-- ==== Sys2Proof/Tests/Slice0.lean ====
section
/-! SUPPORT. The model's own tests: an ill-formed term for each check of well-formedness, words written out from the spec's
encodings, one-step tests on small states with expected values from the spec's worked examples or by hand, and for each
statement with hypotheses a concrete state and operands that meet them. -/

namespace Sys2Proof.Tests

open Sys2Proof.Machine

set_option Elab.async false

/-! ## Well-formedness: a term that each check refuses -/

/-- R66, R93 to R104: type codes that the instruction does not define. -/
theorem test_wf_refuses_integer_fn :
    ∀ i ∈ ([
      .and none ⟨1, 1, 2, 3⟩, .clz none ⟨4, 1, 2, 0⟩, .bfe none ⟨2, 1, 2, 3⟩, .mulw none ⟨2, 1, 2, 3⟩,
      .bfi none ⟨1, 1, 2, 3⟩, .prmt none ⟨1, 1, 2, 3⟩, .lea none ⟨4, 2, 2, 4⟩, .readlane none ⟨1, 97, 2, 98⟩,
      .dot4 none ⟨3, 1, 2, 3⟩] : List Instr), i.wf = false := by decide

/-- R65: a non-zero field that the instruction does not use. -/
theorem test_wf_refuses_unused_field :
    ∀ i ∈ ([
      .clz none ⟨0, 1, 2, 1⟩, .mov none ⟨0, 1, 2, 1⟩, .nop none ⟨0, 0, 0, 1⟩, .exit none ⟨0, 1, 0, 0⟩,
      .ret none ⟨0, 1, 98, 0⟩, .calli none ⟨0, 98, 100, 1⟩, .join none ⟨0, 1, 97, 0⟩, .xyield none ⟨0, 1, 97, 98⟩,
      .tlwait none ⟨0, 1, 98, 0⟩, .qstat none ⟨0, 97, 92, 0⟩, .evwait none ⟨0, 97, 98, 1⟩, .qtry none ⟨0, 1, 92, 1⟩,
      .xcancel none ⟨0, 97, 98, 1⟩, .tlread none ⟨0, 98, 1, 0⟩, .tlinc none ⟨0, 97, 1, 98⟩, .tdef none ⟨0, 1, 97, 0⟩,
      .tinvAll none ⟨1, 0, 97, 0⟩, .tstat none ⟨0, 97, 98, 1⟩, .seedexp none ⟨0, 1, 98, 1⟩, .snap none ⟨0, 97, 1, 0⟩,
      .snapwait none ⟨0, 97, 98, 1⟩, .snapstat none ⟨0, 97, 98, 1⟩, .privaddr none ⟨0, 2, 1, 1⟩, .cconv none ⟨1, 1, 98, 99⟩,
      .boinit none ⟨0, 1, 97, 98⟩, .hflush none ⟨0, 1, 98, 99⟩, .xtile none ⟨1, 97, 100, 96⟩, .window none ⟨1, 96, 0⟩,
      .getpc none ⟨98, 1, 0⟩, .trap none ⟨1, 0⟩, .bra none ⟨0, 1, 0⟩, .bar none ⟨1, 96, 0⟩] : List Instr), i.wf = false := by decide

/-- R66, R152 to R163: type codes that the float instructions do not define. -/
theorem test_wf_refuses_float_fn :
    ∀ i ∈ ([
      .fadd none ⟨4, 1, 2, 3⟩, .fsqrt none ⟨0, 1, 2, 3⟩, .fsin none ⟨1, 1, 2, 0⟩, .fcvt none ⟨1, 1, 2, 0x01⟩,
      .fcvt none ⟨0, 1, 2, 0x60⟩, .icvt none ⟨1, 1, 2, 0⟩, .icvt none ⟨0, 1, 2, 4⟩, .fpack none ⟨6, 1, 2, 3⟩,
      .funpk none ⟨0, 2, 2, 1⟩, .fdot2 none ⟨0, 1, 2, 3⟩] : List Instr), i.wf = false := by decide

/-- R163 to R168, R258 to R269: codes of the cross-lane and memory instructions. -/
theorem test_wf_refuses_lanes_and_memory_fn :
    ∀ i ∈ ([
      .shfl none ⟨5, 1, 2, 3⟩, .vote none ⟨3, 97, 2, 0⟩, .ballot none ⟨1, 97, 2, 0⟩, .redux none ⟨4, 97, 2, 0x30⟩,
      .redux none ⟨0, 97, 2, 8⟩, .scan none ⟨6, 1, 2, 0⟩, .match none ⟨2, 1, 2, 0⟩, .ld none ⟨7, 1, 98, 0⟩,
      .st none ⟨5, 1, 98, 0⟩, .pref none ⟨2, 0, 98, 0⟩, .red none ⟨2, 0, 98, 3⟩, .red none ⟨0, 2, 98, 3⟩,
      .ldt none ⟨3, 1, 97, 98⟩, .tbnd none ⟨4, 97, 98, 99⟩, .tinv none ⟨1, 0, 97, 0⟩, .tinvAll none ⟨0, 0, 0, 0⟩] : List Instr), i.wf = false := by decide

/-- R65, R68, R106, R122: reserved immediates. -/
theorem test_wf_refuses_immediates :
    ∀ i ∈ ([
      .bfei none ⟨1, 2, 30, 5⟩, .bfii none ⟨1, 2, 1, 0⟩, .llo none ⟨97, 0x8000⟩, .movs none ⟨97, 0x0A⟩,
      .movsw none ⟨97, 0x7F⟩, .bra none ⟨7, 97, 0⟩, .bdiv none ⟨6, 1, 0⟩, .loop none ⟨1, 97, 0⟩, .bar none ⟨0, 96, 32⟩] : List Instr), i.wf = false := by decide

/-- R78, R322: the sequencer's stream. -/
theorem test_wf_refuses_sequencer :
    ∀ i ∈ ([
      .mzero ⟨2, 32, 0, 0⟩, .mma ⟨1, 32, 2, 4⟩, .mstore ⟨0, 32, 2, 1⟩, .mepi ⟨4, 0, 2, 3⟩, .mldacc ⟨1, 32, 2, 0⟩,
      .msig ⟨0, 0, 0, 16⟩, .kadd ⟨1, 1, 2, 3⟩, .kend ⟨0, 0, 0, 1⟩, .mfetch ⟨0, 1, 2, 4⟩, .mscale ⟨2, 32, 33, 1⟩,
      .mwaitt ⟨0, 0, 1, 4⟩, .kld ⟨1, 1, 2, 0⟩, .kbra ⟨7, 1, 0⟩, .mcopy ⟨0, 32, 33, 1⟩] : List Instr), i.wf = false := by decide

/-- R69 to R72: a prefix field that is reserved or that the instruction cannot use, and FENCE without its prefix. -/
theorem test_wf_refuses_prefix :
    ∀ i ∈ ([
      .fence none ⟨0, 0, 0, 0⟩, .add (some ⟨27, 0, 0, false, false, 0, 0⟩) ⟨0, 1, 2, 3⟩,
      .fadd (some ⟨0, 7, 0, false, false, 0, 0⟩) ⟨0, 1, 2, 3⟩, .add (some ⟨0, 1, 0, false, false, 0, 0⟩) ⟨0, 1, 2, 3⟩,
      .add (some ⟨0, 0, 1, false, false, 0, 0⟩) ⟨0, 1, 2, 3⟩, .add (some ⟨0, 0, 0, true, false, 0, 0⟩) ⟨0, 97, 98, 99⟩,
      .add (some ⟨0, 0, 0, false, true, 0, 0⟩) ⟨1, 1, 2, 3⟩, .bra (some ⟨0, 0, 0, false, true, 0, 0⟩) ⟨0, 0, 1⟩,
      .add (some ⟨0, 0, 0, false, false, 1, 0⟩) ⟨0, 1, 2, 3⟩, .add (some ⟨0, 0, 0, false, false, 0, 13⟩) ⟨0, 1, 2, 3⟩,
      .add (some ⟨0, 0, 0, false, false, 0, 1⟩) ⟨0, 97, 98, 99⟩, .ld (some ⟨0, 2, 0, false, false, 0, 0⟩) ⟨2, 1, 98, 0⟩,
      .ld (some ⟨0, 0, 0, false, false, 1, 0⟩) ⟨2, 1, 98, 0⟩, .st (some ⟨0, 1, 0, false, false, 0, 0⟩) ⟨2, 1, 98, 0⟩,
      .atom (some ⟨0, 4, 0, false, false, 0, 0⟩) ⟨0, 1, 98, 3⟩, .red (some ⟨0, 1, 0, false, false, 0, 0⟩) ⟨0, 0, 98, 3⟩,
      .fence (some ⟨0, 0, 0, false, false, 0, 0⟩) ⟨0, 0, 0, 0⟩, .fence (some ⟨0, 2, 0, false, false, 2, 0⟩) ⟨1, 0, 0, 0⟩,
      .redux (some ⟨0, 1, 0, false, false, 0, 0⟩) ⟨0, 97, 2, 0⟩, .icvt (some ⟨0, 0, 0, false, false, 1, 0⟩) ⟨0, 1, 2, 0⟩,
      .exit (some ⟨27, 0, 0, false, false, 0, 0⟩) ⟨0, 0, 0, 0⟩] : List Instr), i.wf = false := by decide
================================
Requirement - Extract each line holding the word "does" from the records.

Completed exercise -
/-- R66, R93 to R104: type codes that the instruction does not define. -/
/-- R65: a non-zero field that the instruction does not use. -/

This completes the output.